The long journey takes Garry through villages where he spends the night. Or if he gets caught in the rain or flood, or if nightfall comes quickly, he builds an impromptu shelter to spend the night in.
He makes this trip two or three times a year to get his supply of what he calls “mini goods” for his small business back home in the remote Bomai village of the Karamui-Nomane district.
The mini goods includes basics items such as soap, cooking oil, salt, sugar, tea, rice, noodles, tinned fish and batteries.

“ I hope one day a road will be built to reach Bomai so that we can access better health and education services.

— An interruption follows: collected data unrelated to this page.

-- ==== Sys2Proof/WellFormed.lean ====
section
/-! DEFINITION. The checks an operand can fail while its type admits it. A meaning answers for ill-formed commands as well; the checks say
which commands are events the manual describes under the row's name. -/

namespace Sys2Proof

/-- "a write with at least one byte enabled" (R86, R168). -/
def ByteEnables.any (e : ByteEnables) : Bool := e.low || e.high

/-- The pages of the guarded area with served words: 1 to 6 and 8 to 12 (R71). -/
def servedPage (page : Nat) : Bool := (1 ≤ page && page ≤ 6) || (8 ≤ page && page ≤ 12)

/-- CONFLICT names "each pair of groups j and i with j less than i" (R105). -/
def wfPair (j i : GroupNo) : Bool := j < i

/-- An access has at least one strobe asserted (R69). -/
def wfAccess (a : Access) : Bool := a.readStrobe || a.writeStrobe

/-- A reply that can be good has six bytes at least, the sixth ending after the first begins (R139). -/
def wfReply (r : Reply) : Bool := 6 ≤ r.bytes.length && r.firstStart < r.sixthEnd

/-- The well-formed commands. -/
def Instr.wellFormed : Instr → Bool
  | .conflict j i _ => wfPair j i
  | .passedAccess a => wfAccess a
  | .goodReply r => wfReply r
  | .refusalLimitReached _ w => w.enables.any
  | .lowWordRead page _ _ _ _ => servedPage page
  | .servedWrite page _ _ => servedPage page
  | .resetAsserted kind => kind.inProgress.all fun p => wfAccess p.access
  | .powerLoss => true
  | .resetEnd _ _ _ => true
  | .decisecondEvent => true
  | .groupSequencerStep => true
  | .evaluation => true
  | .prepareExpiry _ => true
  | .goTimerReachesMg _ => true
  | .clearingExpiry _ => true
  | .modeControllerStep _ _ _ => true
  | .startFlashExpiry => true
  | .allStopExpiry => true
  | .flashEntryTimerExpiry => true
  | .livenessExpiry => true
  | .hold _ _ => true
  | .commissioningSwitchChange _ => true
  | .lampSample _ => true
  | .uncommandedGo _ _ => true
  | .redOut _ _ => true
  | .lampFail _ _ _ => true
  | .detectorSample _ => true
  | .activation _ _ => true
  | .deactivation _ _ => true
  | .detCount _ _ => true
  | .detectorStep => true
  | .stuckOn _ => true
  | .stuckOff _ => true
  | .frameEvent => true
  | .replyMiss => true
  | .signSilent => true
  | .timeMark => true
  | .goMaskWrite _ _ => true
  | .setAlias _ _ => true
  | .clearAlias _ _ => true
  | .toggleAlias _ _ => true
  | .modeWordFlash _ _ => true
  | .modeWordNormal _ _ => true
  | .modeWordDark _ _ => true
  | .modeWordValueRefused _ => true
  | .requestBaseRead _ _ _ _ => true
  | .take _ _ _ _ => true
  | .enableReaderB _ => true
  | .disableReaderB _ => true
  | .timeMarkWordWrite _ => true
  | .detectorSelectWrite _ => true
  | .detectorKindWrite _ => true
  | .detectorSettingsWrite _ _ => true
  | .callClearAlias _ _ => true
  | .signImageWrite _ _ => true
  | .stagingWrite _ _ => true
  | .lockWrite _ => true
  | .lockFreeze _ => true
  | .commitRequest _ => true
  | .commitCompletion => true
  | .serviceWrite _ => true
  | .channelByteStart => true
  | .replyWindowOpen => true

end Sys2Proof
end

We are too far away from town.”
Garry Dabuai of the Bomai community market on Friday. – Picture courtesy of JESSY SIMON.

“On a trip to get the supplies, I spend around K1,400 to buy goods, pay for the fare and pay the boys to carry my supplies from Gumine to Bomai. They get K25 to K30 each depending on how much load they carry.”
All the costs he recovers by marking up the prices of goods he sells in the village.
“I generally add K1 to the goods to make a profit. I make around K500 profit from the sale of goods on one trip.”
Bomai is one of the 27 wards in the Karamui local level government. Garry’s village is situated near the Bomai station where there is an airstrip, a school and a sub-health center. There are no roads. The only means of transport is by air. The planes seldom fly there, and they are mostly charter flights. A one-way ticket costs K280 – well beyond what the villagers can afford.
From Bomai, it takes five days to arrive in Kundiawa town and three days to get to Karamui station where there are canteens and where planes fly in regularly.
Garry, 28, is known as a small businessman in Bomai but he sees himself as “just another service-provider”.
“We have our teachers, health and church workers here with us and they need to at least have store goods available for them to buy. Everyone here is a subsistence farmer and our gardens have all the food we need.
“We have community markets on Mondays and Fridays. Garden produce is sold for 20 toea. So a K50 can give you a six-month garden food supply.”
It takes a while for people to make money so it takes four to six months for him to sell all his mini-goods.
He started off selling peanuts then made enough money to buy mini-goods to resell.
“My motivation is to provide a service to the people including government and church workers. It is not really about just making money.”
Garry is married to Sine. They have six children – five girls and a boy.
He completed Grade 10 in 2014 at the Poromel Technical High School in Gumine and returned to the village when he did not get an offer to continue his education.
“With the money I make from selling mini-goods, I hope to support my children in school. The school here is not good because teachers don’t come because of its remoteness. I hope one day a road will be built to reach Bomai so that we can access better health and education services. We are too far away from town.
But we do what we have to do to keep going. We call Bomai home, our only home. We always come back home from our long trips to town.”